▸ **Work request**
Of all the lines below, return only those starting with the line holding "none⟩) := by" and going on through the line holding "refine ⟨State.reg64_count_self .., ?_⟩", exactly as written.

▸ **Stored records**
/-! ### The registers of the log (R466, R467) -/

theorem clearAlert_frame (v : Nat) :
    s.clearAlert v = { s with regs := (s.clearAlert v).regs, el := { s.el with ovfArmed := (s.clearAlert v).el.ovfArmed } } := by
  unfold clearAlert
  dsimp only
  split
  · rfl
  · rfl

theorem clearAlert_keeps (v : Nat) : s.keeps (s.clearAlert v) [R.EL_ALERT] := by
  intro o ho
  have hreg (w : Nat) := s.reg_setReg_other w (List.ne_of_not_mem_cons ho)
  unfold clearAlert
  dsimp only
  split
  · exact hreg _
  · exact hreg _

theorem writeAlertEn_eq (v : Nat) : s.writeAlertEn v = if s.alertLow = false ∧ (s.setReg R.EL_ALERT_EN (v % 32)).alertLow = true
    then (s.setReg R.EL_ALERT_EN (v % 32)).count R.EL_ALERTS_LO 1 else s.setReg R.EL_ALERT_EN (v % 32) := by
  simp [writeAlertEn, alertEdge]

end State

/-- Settles O42: arrival, the intake's cases, the writer's order, the recorded words, and the registers of the log. -/
theorem reportsReachTheLog : Obligations.ReportsReachTheLog := by
  intro s
  refine ⟨fun code source phys data hraised => ?_, fun r => s.intake_reserved, fun r => s.intake_low, fun r hcorr hfatal hkey => ?_,
    fun q t hhigh hheld => congrArg _ (s.writeNext_high hhigh hheld), fun q t hhigh hovf hlow => congrArg _ (s.writeNext_low hhigh hovf hlow),
    fun hhigh hlow hovf => congrArg _ (s.writeNext_idle hhigh hlow hovf), fun q b hi hunread hcls halert hpldm hcode hsource => ?_, fun v => rfl, fun v => rfl,
    fun v => ⟨_, rfl, s.clearAlert_clears v.toNat, s.clearAlert_keeps v.toNat, s.clearAlert_frame v.toNat⟩,
    fun v => congrArg _ (s.writeAlertEn_eq v.toNat), rfl⟩
  · have hexec : exec (.errorReport code source phys data) s = .next ((s.takeReport ⟨code.toNat, source.toNat, phys, data.toNat, none⟩).ringRefused
        ⟨code.toNat, source.toNat, phys, data.toNat, none⟩) := by
      simp only [exec, execErrorReport, s.find?_raised hraised]
    refine ⟨hexec, fun hcode => State.ringRefused_other (fun h => hcode (BitVec.eq_of_toNat_eq h)) _, s.takeReport_bad, s.takeReport_running, s.takeReport_fatal⟩
  · rw [s.intake_coalesces hcorr hfatal hkey]
    refine ⟨State.reg64_count_self .., ?_⟩
    obtain ⟨g, hcount⟩ := State.regsOnly_iff.1
      ((s.elUpd fun e => { e with high := State.joinQueue s.now r e.high, low := State.joinQueue s.now r e.low }).regsOnly_count R.EL_COALESCED_LO 1)
    rw [hcount]
    exact ⟨State.length_joinQueue .., State.length_joinQueue .., rfl⟩
  · rw [s.logEntry_quiet q b hunread hcls halert hpldm]
    have hword {w : Nat} (hw : w < 8) := s.reg_recorded_word q b hw
    have hphys : b2n q.rep.phys ≤ 1 := b2n_le_one q.rep.phys
    have hb : b2n b ≤ 1 := b2n_le_one b
    refine ⟨(hword (w := 0) (by decide)).trans ?_, (hword (w := 1) (by decide)).trans ?_, (hword (w := 2) (by decide)).trans ?_,
      (hword (w := 6) (by decide)).trans ?_, ?_, s.recorded_frame q b⟩
    · exact Nat.mod_eq_of_lt (show q.rep.code + q.rep.source * 65536 < 2 ^ 32 by omega)
    · exact Nat.mod_eq_of_lt (show 1 + 2 * b2n q.rep.phys + 4 * b2n b < 2 ^ 32 by omega)
    · exact Nat.mod_eq_of_lt (show min q.count (2 ^ 32 - 1) < 2 ^ 32 by omega)
    · exact Nat.mod_mod ..
    · rw [s.reg_recorded_wr]
      exact State.bitsOf_nextWr _ hi
end Sys2Proof.Machine
end

section
/-! SUPPORT. Power (R485–R494, R509): the divider, the controller's run, PMBus, trips, voltage steps and the TAP, and the statement about them. -/

namespace Sys2Proof.Machine

namespace State

variable (s : State)

/-! ### Errors that count, and reports of several causes -/

/-- An error bit and its counter. -/
theorem sets_orReg_count {o m c : Nat} (hm : m < 2 ^ 32) (h : o ≠ c) (h' : o ≠ c + 4) : s.sets ((s.orReg o m).count c 1) o m := by
  rw [sets, reg_count_other _ _ h h', reg_orReg_self _ hm]

theorem adds_orReg_count {o m c : Nat} (h : c ≠ o) (h' : c + 4 ≠ o) : s.adds ((s.orReg o m).count c 1) c 1 := by
  rw [adds, reg64_count_self, reg64, reg64, reg_orReg_other _ _ h, reg_orReg_other _ _ h']

/-- One THROTTLE report for each cause (R485). -/
theorem foldl_throttleReport (l : List Nat) : l.foldl (fun s x => s.report 0 0x04 0x01 x 0) s =
    { s with el := { s.el with raised := s.el.raised ++ l.map fun x => ⟨0x101, x, false, 0, none⟩ } } := by
  induction l generalizing s with
  | nil => simp
  | cons x l ih =>
    rw [List.foldl_cons, ih]
    simp [report, raise]

theorem sets_of_regs {s t u : State} {o m : Nat} (h : u.regs = t.regs) (ht : s.sets t o m) : s.sets u o m := by
  rw [sets, reg, h]
  exact ht

theorem adds_of_regs {s t u : State} {o n : Nat} (h : u.regs = t.regs) (ht : s.adds t o n) : s.adds u o n := by
  rw [adds, reg64, reg, reg, h]
  exact ht

/-! ### The divider (R485, R486, R488) -/

/-- The state once the divider has changed, before the voltages and the slow notice follow. -/
def divided (div : Nat) (sources : List Nat) (exc : Bool) : State :=
  let s := sources.foldl (fun s x => s.report 0 0x04 0x01 x 0) ((s.orReg R.PW_ERR 1).count R.PW_DIVCHG_LO 1)
  s.pwUpd fun p => { p with div := div, at6 := if div = 6 then some s.now else none, excursion := exc, raise := none }

theorem setDiv_same (l : List Nat) (e : Bool) : s.setDiv s.pw.div l e = s := if_pos rfl

theorem setDiv_changes {d : Nat} (h : d ≠ s.pw.div) (l : List Nat) (e : Bool) : s.setDiv d l e = ((s.divided d l e).setTargets d).slowUpdate :=
  if_neg h

theorem divided_regs (d : Nat) (l : List Nat) (e : Bool) : (s.divided d l e).regs = ((s.orReg R.PW_ERR 1).count R.PW_DIVCHG_LO 1).regs := by
  rw [divided, foldl_throttleReport, pwUpd_regs]

theorem divided_raised (d : Nat) (l : List Nat) (e : Bool) :
    (s.divided d l e).el.raised = s.el.raised ++ l.map fun x => ⟨0x101, x, false, 0, none⟩ := by
  obtain ⟨g, hcount⟩ := regsOnly_iff.1 ((s.orReg R.PW_ERR 1).regsOnly_count R.PW_DIVCHG_LO 1)
  rw [divided, foldl_throttleReport, hcount]
  rfl

theorem divided_effect (d : Nat) (l : List Nat) (e : Bool) : let u := s.divided d l e
    u.pw.div = d ∧ u.pw.raise = none ∧ u.pw.excursion = e ∧ s.sets u R.PW_ERR 1 ∧ s.adds u R.PW_DIVCHG_LO 1 ∧
    u.el.raised = s.el.raised ++ l.map fun x => ⟨0x101, x, false, 0, none⟩ :=
  ⟨rfl, rfl, rfl, sets_of_regs (s.divided_regs d l e) (s.sets_orReg_count (by decide) (by decide) (by decide)),
    adds_of_regs (s.divided_regs d l e) (s.adds_orReg_count (by decide) (by decide)), s.divided_raised d l e⟩

theorem dropRaise_none (h : s.pw.raise = none) : s.dropRaise = s := by simp [dropRaise, h]

theorem dropRaise_some {r : Raise} (h : s.pw.raise = some r) :
    s.dropRaise = (((s.pwUpd fun p => { p with raise := none }).setTargets s.pw.div).orReg R.PW_ERR 0x20).count R.PW_PMB_ERR_LO 1 := by
  simp [dropRaise, h]

theorem dropRaise_effect (h : s.pw.raise ≠ none) : let t := s.dropRaise
    t.pw.raise = none ∧ t.pw.div = s.pw.div ∧ s.sets t R.PW_ERR 0x20 ∧ s.adds t R.PW_PMB_ERR_LO 1 := by
  obtain ⟨r, hr⟩ := Option.ne_none_iff_exists'.1 h
  let u := (s.pwUpd fun p => { p with raise := none }).setTargets s.pw.div
  have hdrop : s.dropRaise = (u.orReg R.PW_ERR 0x20).count R.PW_PMB_ERR_LO 1 := s.dropRaise_some hr
  have hpw : ((u.orReg R.PW_ERR 0x20).count R.PW_PMB_ERR_LO 1).pw = u.pw := by rw [count_regs_only]; rfl
  rw [hdrop]
  exact ⟨by rw [hpw]; rfl, by rw [hpw]; rfl, u.sets_orReg_count (m := 0x20) (by decide) (by decide) (by decide),
    u.adds_orReg_count (o := R.PW_ERR) (m := 0x20) (by decide) (by decide)⟩

/-! ### The controller's run (R485) -/

theorem sensorWord_lt (n : Nat) (t : BitVec 12) : s.sensorWord n t < 2 ^ 32 := by
  unfold sensorWord
  omega

/-- The readings of a run, in PW_TEMP. -/
def sensed (temps : List (BitVec 12)) : State := (List.range 72).foldl (fun s n => s.setReg (R.PW_TEMP + 4 * n) (s.sensorWord n (temps.getD n 0))) s

theorem sensed_eq (temps : List (BitVec 12)) : s.sensed temps = s.setWords R.PW_TEMP 72 fun n => s.sensorWord n (temps.getD n 0) := by
  have hrun (l : List Nat) (t : State) (h : s.regsOnly t) : l.foldl (fun s n => s.setReg (R.PW_TEMP + 4 * n) (s.sensorWord n (temps.getD n 0))) t =
      l.foldl (fun t n => t.setReg (R.PW_TEMP + 4 * n) (s.sensorWord n (temps.getD n 0))) t := by
    induction l generalizing t with
    | nil => rfl
    | cons n l ih =>
      have hword : t.sensorWord n (temps.getD n 0) = s.sensorWord n (temps.getD n 0) := by
        obtain ⟨g, rfl⟩ := regsOnly_iff.1 h
        rfl
      rw [List.foldl_cons, List.foldl_cons, hword]
      exact ih _ (regsOnly_trans h (t.regsOnly_setReg ..))
  exact hrun _ s rfl

theorem reg_sensed (temps : List (BitVec 12)) {n : Nat} (hn : n < 72) : (s.sensed temps).reg (R.PW_TEMP + 4 * n) = s.sensorWord n (temps.getD n 0) := by
  rw [sensed_eq, reg_setWords _ _ hn, Nat.mod_eq_of_lt (s.sensorWord_lt ..)]

theorem reg_sensed_other (temps : List (BitVec 12)) {o : Nat} (ho : ¬ (R.PW_TEMP ≤ o ∧ o < R.PW_TEMP + 288)) : (s.sensed temps).reg o = s.reg o := by
  rw [sensed_eq, reg_setWords_other _ _ ho]

theorem regsOnly_sensed (temps : List (BitVec 12)) : s.regsOnly (s.sensed temps) := by
  rw [sensed_eq]
  exact s.regsOnly_setWords ..

/-- A run leaves the slow notice to its end; power over the limit at the slowest clock changes no clock. -/
theorem throttle_effect (temps : List (BitVec 12)) : let u := s.sensed temps
    ∃ v : State, s.throttle temps = v.slowUpdate ∧ (u.pw.pin = false → u.pw.raise = none → u.isHot = false → u.overLimit = true → u.pw.div = 6 →
      v = u.pwUpd fun p => { p with hot := false, above := true, calm := 0, held := false }) := by
  unfold throttle
  extract_lets u a hot above causes cool b c d long v
  refine ⟨v, rfl, fun hpin hraise hcold hover hdiv => ?_⟩
  have hhot : hot = false := hcold
  have habove : above = true := hover
  have hb : b = { u with pw := { u.pw with hot := false, above := true } } := by
    simp only [b, hhot, habove]
    rfl
  have hslower : b.slower (min (b.pw.div + 1) 6) causes false = b := by
    have hdiv' : b.pw.div = 6 := by rw [hb]; exact hdiv
    have hslowest : min (b.pw.div + 1) 6 = b.pw.div := by rw [hdiv']; rfl
    rw [slower, dropRaise_none b (by rw [hb]; exact hraise), hslowest, setDiv_same]
  have hd : d = { u with pw := { u.pw with hot := false, above := true, calm := 0 } } := by
    have hpin' : b.pw.pin = false := by rw [hb]; exact hpin
    simp only [d, hpin', hhot, habove, Bool.false_eq_true, if_false, Bool.false_or, if_true, hslower]
    simp only [hb, pwUpd]
  simp only [v, hhot, Bool.not_false, if_true, hd, pwUpd]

▸ **Solution to the problem**
        ⟨code.toNat, source.toNat, phys, data.toNat, none⟩) := by
      simp only [exec, execErrorReport, s.find?_raised hraised]
    refine ⟨hexec, fun hcode => State.ringRefused_other (fun h => hcode (BitVec.eq_of_toNat_eq h)) _, s.takeReport_bad, s.takeReport_running, s.takeReport_fatal⟩
  · rw [s.intake_coalesces hcorr hfatal hkey]
    refine ⟨State.reg64_count_self .., ?_⟩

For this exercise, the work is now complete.